▸ TASK REQUIREMENTS: Look over the listing below and report how many of its lines contain the string "written", with no other words.

▸ SOURCE RECORDS:

= Beginning of Section =

-- ==== Sys2Proof/Machine/Operands.lean ====
section
/-! DEFINITION. The layouts of words (chapter 11): codes of names, and subscriber, billing, slot, mirror and log records
read from and written as words. Unassigned bits are written 0 and not read (R190). -/

namespace Sys2Proof.Machine

/-! ### Codes (11.7) -/

def PartState.code : PartState → Nat
  | .idle => 0 | .starting => 1 | .running => 2 | .halting => 3 | .halted => 4

def ResetCause.code : ResetCause → Nat
  | .powerOn => 1 | .resetLine => 2 | .restart => 3

def EngState.code : EngState → Nat
  | .off => 0 | .ready => 1 | .talking => 2 | .enumerating => 3 | .blocked => 4

def BankState.code : BankState → Nat
  | .notLoaded => 0 | .active => 1 | .editable => 2 | .validating => 3 | .sealed => 4

def EpochState.code : EpochState → Nat
  | .none => 0 | .scheduled => 1 | .held => 2

def EvState.code : EvState → Nat
  | .none => 0 | .scheduled => 1 | .running => 2 | .ended => 3

def EvalState.code : EvalState → Nat
  | .normal => 0 | .low => 1 | .high => 2

def BillState.code : BillState → Nat
  | .off => 0 | .awaiting => 1 | .service => 2 | .outage => 3

def BoundaryKind.code : BoundaryKind → Nat
  | .none => 0 | .close => 1 | .epoch => 2

def ScanMode.code : ScanMode → Nat
  | .off => 0 | .once => 1 | .periodic => 2 | .continuous => 3

def EntryState.code : EntryState → Nat
  | .free => 0 | .present => 1 | .silent => 2 | .lost => 3

def Severity.code : Severity → Nat
  | .info => 0 | .minor => 1 | .major => 2 | .critical => 3

def Ending.code : Ending → Nat
  | .complete => 0 | .identifyFailed => 1 | .assignFailed => 2 | .forgetFailed => 3 | .feederFull => 4
  | .notAdmitted => 5 | .outageOpen => 6 | .blocked => 7

def TapCmd.code : TapCmd → Nat
  | .read => 1 | .setPort => 2 | .identify => 3 | .assign => 4 | .forget => 5

def Confirmed.code : Confirmed → Nat
  | .none => 0 | .off => 1 | .on => 2

def OrderKind.code : OrderKind → Nat
  | .enrol => 1 | .connect => 2 | .disconnect => 3 | .retier => 4 | .move => 5 | .buy => 6 | .cancel => 7 | .audit => 8
  | .remove => 9

def OrderResult.code : OrderResult → Nat
  | .done => 0x01 | .deferred => 0x02 | .auditMatch => 0x03 | .auditMismatch => 0x04 | .unreachable => 0x05
  | .badOrder => 0x10 | .notEnrolled => 0x11 | .alreadyEnrolled => 0x12 | .noSuchTap => 0x13 | .portInUse => 0x14
  | .notConnected => 0x15 | .notOff => 0x16 | .unbilled => 0x17 | .purchasesOpen => 0x18 | .noSuchEvent => 0x19
  | .eventEnded => 0x1A | .duplicate => 0x1B | .purchaseLimit => 0x1C | .indexFull => 0x1D | .alreadyOpen => 0x1E
  | .notBooked => 0x1F | .samePort => 0x20

def CmdResult.code : CmdResult → Nat
  | .none => 0x00 | .accepted => 0x01 | .inProgress => 0x02 | .notRunning => 0x10 | .busy => 0x11
  | .alreadyRunning => 0x12 | .badAction => 0x13 | .timeNotSet => 0x14 | .timeBeforeLastAlive => 0x15 | .config => 0x16
  | .layoutChanged => 0x17 | .timeBackward => 0x18 | .notPendingBank => 0x19 | .alreadySealed => 0x1A
  | .nothingSealed => 0x1B | .sweepBusy => 0x1C | .emptyPeriod => 0x1D | .indexRange => 0x1E | .feeder => 0x1F
  | .outageOpen => 0x20

def ValResult.code : ValResult → Nat
  | .none => 0x00 | .passed => 0x01 | .edited => 0x02 | .withdrawn => 0x03 | .aborted => 0x04 | .classBand => 0x10
  | .badChannel => 0x11 | .duplicateChannel => 0x12 | .badTune => 0x13 | .badEventId => 0x14 | .eventWindow => 0x15
  | .eventOverlap => 0x16 | .duplicateEvent => 0x17 | .eventChanged => 0x18

def ConfigFault.code : ConfigFault → Nat
  | .none => 0 | .logSize => 1 | .subscriberCount => 2 | .windowBounds => 3 | .windowOverlap => 4 | .lineRate => 5
  | .answerWindow => 6 | .attempts => 7 | .missThreshold => 8 | .rollCallPeriod => 9 | .outageMinimum => 10
  | .attentionThreshold => 11 | .escalationTime => 12 | .heartbeatInterval => 13 | .scanList => 14 | .scanEntry => 15
  | .scanMode => 16 | .activeBankNumber => 17 | .activeBankInvalid => 18

def AlarmKind.code : AlarmKind → Nat
  | .tapLost => 0x01 | .tapBack => 0x02 | .tapNew => 0x03 | .tapMoved => 0x04 | .tapNotAdmitted => 0x05
  | .tapStateMismatch => 0x06 | .tapTamper => 0x07 | .tapLowSupply => 0x08 | .tapLatencyShift => 0x09
  | .outageOpen => 0x10 | .outageMerged => 0x11 | .outageSplit => 0x12 | .outageClosed => 0x13
  | .outageListFull => 0x14 | .feederBlocked => 0x18 | .feederClear => 0x19 | .transmitterFault => 0x1A
  | .enumerationDone => 0x1B | .feederFull => 0x1C | .epochSwitched => 0x20 | .epochHeld => 0x21 | .closeOutDone => 0x22
  | .controllerSilent => 0x28 | .controllerBack => 0x29 | .writeSuppressed => 0x2A | .resumed => 0x2B
  | .logOverflowed => 0x2C | .probeLow => 0x30 | .probeHigh => 0x31 | .probeNormal => 0x32 | .carrierLow => 0x33
  | .carrierHigh => 0x34 | .carrierNormal => 0x35

/-! ### Subscriber records (11.3) -/

def purchaseOf (a b : Word) : Purchase :=
  { event := bits a 0 16, price := bits a 16 16, state := if bits b 0 2 = 2 then .opened else .booked,
    charged := flagAt b 2, overlap := bits b 16 16 }

/-- Whether a purchase slot is used (R2). -/
def Purchase.used (p : Purchase) : Bool := p.event != 0

/-- Whether a used slot reads a state that is neither BOOKED nor OPEN (R191). -/
def strangeSlot (a b : Word) : Bool := bits a 0 16 != 0 && bits b 0 2 != 1 && bits b 0 2 != 2

/-- A purchase slot's two words; a free slot is written zero in every field (R2), also by a burst of the record whose change lies
elsewhere: a burst of a record writes words 4–15 whole (assumption 53). -/
def Purchase.words (p : Purchase) : List Word :=
  if p.event = 0 then [0, 0]
  else [word (p.event + 2 ^ 16 * p.price),
        word ((if p.state = .opened then 2 else 1) + 4 * bitOf p.charged + 2 ^ 16 * p.overlap)]

/-- A subscriber record read from its 16 words. A confirmed port state of 3 is taken as NONE (R191). -/
def SubRec.ofWords (ws : List Word) : SubRec :=
  let w := wordAt ws
  { serial := w 1, port := Fin.ofNat 4 (bits (w 2) 0 2), tiers := BitVec.ofNat 16 (bits (w 2) 16 16),
    okind := bits (w 3) 0 8, oserial := bits (w 3) 8 8, oarg := bits (w 3) 16 16,
    done := bits (w 4) 0 8, result := bits (w 4) 8 8, enrolled := flagAt (w 4) 16, wantOn := flagAt (w 4) 17,
    claimHeld := flagAt (w 4) 18, claimPort := Fin.ofNat 4 (bits (w 4) 19 2),
    confirmed := if bits (w 4) 21 2 = 1 then .off else if bits (w 4) 21 2 = 2 then .on else .none,
    claimSerial := w 5, lastConfirm := (w 6).toNat, auditOn := flagAt (w 7) 0,
    auditMask := BitVec.ofNat 8 (bits (w 7) 8 8), failures := bits (w 7) 24 8,
    slots := Vector.ofFn fun k => purchaseOf (w (8 + 2 * k.val)) (w (9 + 2 * k.val)) }

/-- Words 4–15 of a subscriber record, which the part owns (R1). -/
def SubRec.partWords (r : SubRec) : List Word :=
  [word (r.done + 2 ^ 8 * r.result + 2 ^ 16 * bitOf r.enrolled + 2 ^ 17 * bitOf r.wantOn + 2 ^ 18 * bitOf r.claimHeld +
      2 ^ 19 * r.claimPort.val + 2 ^ 21 * r.confirmed.code),
   r.claimSerial, word r.lastConfirm,
   word (bitOf r.auditOn + 2 ^ 8 * r.auditMask.toNat + 2 ^ 24 * r.failures)] ++
  r.slots[0].words ++ r.slots[1].words ++ r.slots[2].words ++ r.slots[3].words

/-- A record is pending (R4): its order word holds a kind and a serial other than the done serial. -/
def SubRec.pending (r : SubRec) : Bool := r.okind != 0 && r.oserial != r.done

/-- The lowest-numbered used slot that holds an event id. -/
def SubRec.slotOf (r : SubRec) (id : Nat) : Option (Fin 4) :=
  (List.finRange 4).find? fun k => r.slots[k].used && r.slots[k].event == id

/-- The lowest-numbered OPEN slot that holds an event id. -/
def SubRec.openSlotOf (r : SubRec) (id : Nat) : Option (Fin 4) :=
  (List.finRange 4).find? fun k => r.slots[k].used && r.slots[k].event == id && r.slots[k].state == .opened

/-- The highest-numbered OPEN slot that holds an event id. -/
def SubRec.lastOpenSlotOf (r : SubRec) (id : Nat) : Option (Fin 4) :=
  (List.finRange 4).reverse.find? fun k => r.slots[k].used && r.slots[k].event == id && r.slots[k].state == .opened

/-- The lowest-numbered BOOKED slot that holds an event id. -/
def SubRec.bookedSlotOf (r : SubRec) (id : Nat) : Option (Fin 4) :=
  (List.finRange 4).find? fun k => r.slots[k].used && r.slots[k].event == id && r.slots[k].state == .booked

/-- The lowest-numbered free slot (R2). -/
def SubRec.freeSlot (r : SubRec) : Option (Fin 4) := (List.finRange 4).find? fun k => !r.slots[k].used

def SubRec.setSlot (r : SubRec) (k : Fin 4) (p : Purchase) : SubRec := { r with slots := r.slots.set k p }

/-! ### Billing records (11.3) -/

def acc48 (lo hi : Word) : Nat := lo.toNat + 2 ^ 32 * bits hi 0 16

def BillRec.ofWords (ws : List Word) : BillRec :=
  let w := wordAt ws
  { state := match bits (w 0) 0 2 with | 0 => .off | 1 => .awaiting | 2 => .service | _ => .outage,
    saturated := flagAt (w 0) 7, epoch := bits (w 0) 8 8, period := bits (w 0) 16 16, since := (w 1).toNat,
    tiers := BitVec.ofNat 16 (bits (w 2) 0 16), began := (w 3).toNat, a := acc48 (w 4) (w 5), o := acc48 (w 6) (w 7),
    k := acc48 (w 8) (w 9), charged := (w 10).toNat, refunded := (w 11).toNat, stCharge := (w 12).toNat,
    stCredit := (w 13).toNat, stNet := signedField 32 (w 14).toNat, stMinutes := (w 15).toNat }

def BillRec.words (r : BillRec) : List Word :=
  [word (r.state.code + 2 ^ 7 * bitOf r.saturated + 2 ^ 8 * r.epoch + 2 ^ 16 * r.period), word r.since,
   word r.tiers.toNat, word r.began, word (r.a % 2 ^ 32), word (r.a / 2 ^ 32), word (r.o % 2 ^ 32), word (r.o / 2 ^ 32),
   word (r.k % 2 ^ 32), word (r.k / 2 ^ 32), word r.charged, word r.refunded, word r.stCharge, word r.stCredit,
   wordOfInt r.stNet, word r.stMinutes]

/-! ### Line-up banks (11.4) -/

/-- A band plan word, none for a kind that is no code. -/
def BandPlan.ofWord (w : Word) : Option BandPlan :=
  match bits w 0 4 with
  | 0 => some { kind := .closed, tier := bits w 8 4 }
  | 1 => some { kind := .tier, tier := bits w 8 4 }
  | 2 => some { kind := .event, tier := bits w 8 4 }
  | _ => none

/-- A slot record's words, none for a class that is no code. For a DARK slot only the class is read (R29). -/
def Slot.ofWords (ws : List Word) : Option Slot :=
  let w := wordAt ws
  let lit (cls : SlotClass) : Slot :=
    { cls := cls, channel := bits (w 0) 0 8, band := bits (w 0) 8 3, tune := bits (w 0) 16 10,
      level := signedField 16 (bits (w 1) 0 16), event := bits (w 1) 16 16, price := bits (w 2) 0 16,
      start := (w 3).toNat, stop := (w 4).toNat }
  match bits (w 0) 12 4 with
  | 0 => some Slot.dark
  | 1 => some { lit .regular with event := 0, price := 0, start := 0, stop := 0 }
  | 2 => some (lit .event)
  | _ => none

def Slot.isLit (x : Slot) : Bool := x.cls != .dark

def Slot.isEvent (x : Slot) : Bool := x.cls == .event

/-! ### Mirror entries (11.5) -/

/-- An applied state's half word; where it is UNKNOWN, on and the mask are those of `u`. -/
def appliedHalf (u : BitVec 16) : Option PortState → Nat
  | none => 2 + bitOf (u.getLsbD 0) + 2 ^ 8 * (u.toNat / 2 ^ 8)
  | some p => bitOf p.on + 2 ^ 8 * p.mask.toNat

def appliedOfHalf (x : Nat) : Option PortState :=
  if x.testBit 1 then none else some { on := x.testBit 0, mask := BitVec.ofNat 8 (x / 2 ^ 8) }

/-- The eight words of a mirror entry (R80). A FREE entry is cleared in every field. `u` fills the fields of a port whose
applied state is UNKNOWN, and `v` the feeder and position of an entry that is not placed. -/
def Entry.mirrorWith (x : Entry) (u : Fin 4 → BitVec 16) (v : BitVec 10) : List Word :=
  let placed := match x.place with
    | some pl => 2 ^ 3 + 2 ^ 4 * pl.feeder.val + 2 ^ 8 * pl.pos
    | none => 2 ^ 4 * v.toNat
  if x.state = .free then List.replicate 8 0
  else
    [x.serial,
     word (x.state.code + placed + 2 ^ 16 * x.misses + 2 ^ 24 * bitOf x.tamper + 2 ^ 25 * bitOf x.low),
     word x.silentSince, word x.lastAnswer,
     word (appliedHalf (u 0) x.ports[0].applied + 2 ^ 16 * appliedHalf (u 1) x.ports[1].applied),
     word (appliedHalf (u 2) x.ports[2].applied + 2 ^ 16 * appliedHalf (u 3) x.ports[3].applied), word x.latency, 0]

/-- The mirrored fields, by which a change of one is found (R81). -/
def Entry.mirror (x : Entry) : List Word := x.mirrorWith (fun _ => 0) 0

/-- The words the part's burst number `n` writes for a mirror entry (R80; the fields it leaves open are assumption 22). -/
def Entry.mirrorWords (x : Entry) (n : Nat) : List Word := x.mirrorWith (Config.unknownPort n) (Config.absentPlace n)

/-- A mirror entry as it reads at the start-up load, before the repairs of R82; none when its state is FREE or no state. -/
def Entry.ofMirror (ws : List Word) : Option Entry :=
  let w := wordAt ws
  let st := bits (w 1) 0 3
  let place : Option Place :=
    if flagAt (w 1) 3 then
      if h : bits (w 1) 4 4 < 8 then
        if 1 ≤ bits (w 1) 8 6 ∧ bits (w 1) 8 6 ≤ 62 then some { feeder := ⟨bits (w 1) 4 4, h⟩, pos := bits (w 1) 8 6 }
        else none
      else none
    else none
  let port (x : Nat) : TapPort := { TapPort.fresh with applied := appliedOfHalf x }
  if st = 1 ∨ st = 2 ∨ st = 3 then
    some { serial := w 0, place := place, state := if st = 1 then .present else if st = 2 then .silent else .lost,
           misses := min 15 (bits (w 1) 16 8), silentSince := (w 2).toNat, lastAnswer := (w 3).toNat,
           latency := bits (w 6) 0 8, tamper := flagAt (w 1) 24, low := flagAt (w 1) 25,
           ports := #v[port (bits (w 4) 0 16), port (bits (w 4) 16 16), port (bits (w 5) 0 16), port (bits (w 5) 16 16)],
           verify := false, pending := none }
  else none

/-! ### Alarm log entries (11.5) -/

/-- The place layout of subject type 1, also used in values that name a place. -/
def placeWord (f : Feeder) (pos : Nat) : Nat := f.val + 2 ^ 8 * pos

def Subject.typeCode : Subject → Nat
  | .none => 0 | .place _ _ => 1 | .feeder _ => 2 | .slot _ => 3 | .probe _ => 4 | .outage _ => 6

def Subject.value : Subject → Nat
  | .none => 0
  | .place f pos => placeWord f pos
  | .feeder f => f.val
  | .slot k => k.val
  | .probe p => p
  | .outage id => id

/-- The four words of a log entry whose own index is `idx` (R108). -/
def AlarmEntry.words (a : AlarmEntry) (idx : Nat) : List Word :=
  [word (a.kind.code + 2 ^ 8 * a.sev.code + 2 ^ 12 * a.subject.typeCode + 2 ^ 16 * idx), word a.subject.value,
   word a.minute, a.value]

/-- The value of a place that may be none (11.5). -/
def placeValue : Option Place → Word
  | none => 0xFFFFFFFF
  | some pl => word (placeWord pl.feeder pl.pos)

/-! ### Command words (11.2) -/

def actionCode (w : Word) : Nat := bits w 0 8

def bankField (w : Word) : Nat := bits w 8 8

def enumModeField (w : Word) : Nat := bits w 8 8

/-- The feeders named by the enumerate word. -/
def enumFeeders (w : Word) : List Feeder := (List.finRange 8).filter fun f => flagAt w f.val

def intervalField (w : Word) : Nat := bits w 16 16

/-- The address of a command word. -/
def Trigger.addr (m : Option WindowMap) : Trigger → Nat
  | .control => Config.commandBase
  | .heartbeat => Config.commandBase + 1
  | .timeSet => Config.commandBase + 2
  | .commit => Config.commandBase + 3
  | .closeOut => Config.commandBase + 4
  | .logConsumer => Config.commandBase + 5
  | .enumerate => Config.commandBase + 6
  | .scan => Config.commandBase + 7
  | .order i => (m.map (·.sub)).getD 0 + 16 * i + 3

end Sys2Proof.Machine
end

= End of Section =

▸ EXERCISE ANSWER: 2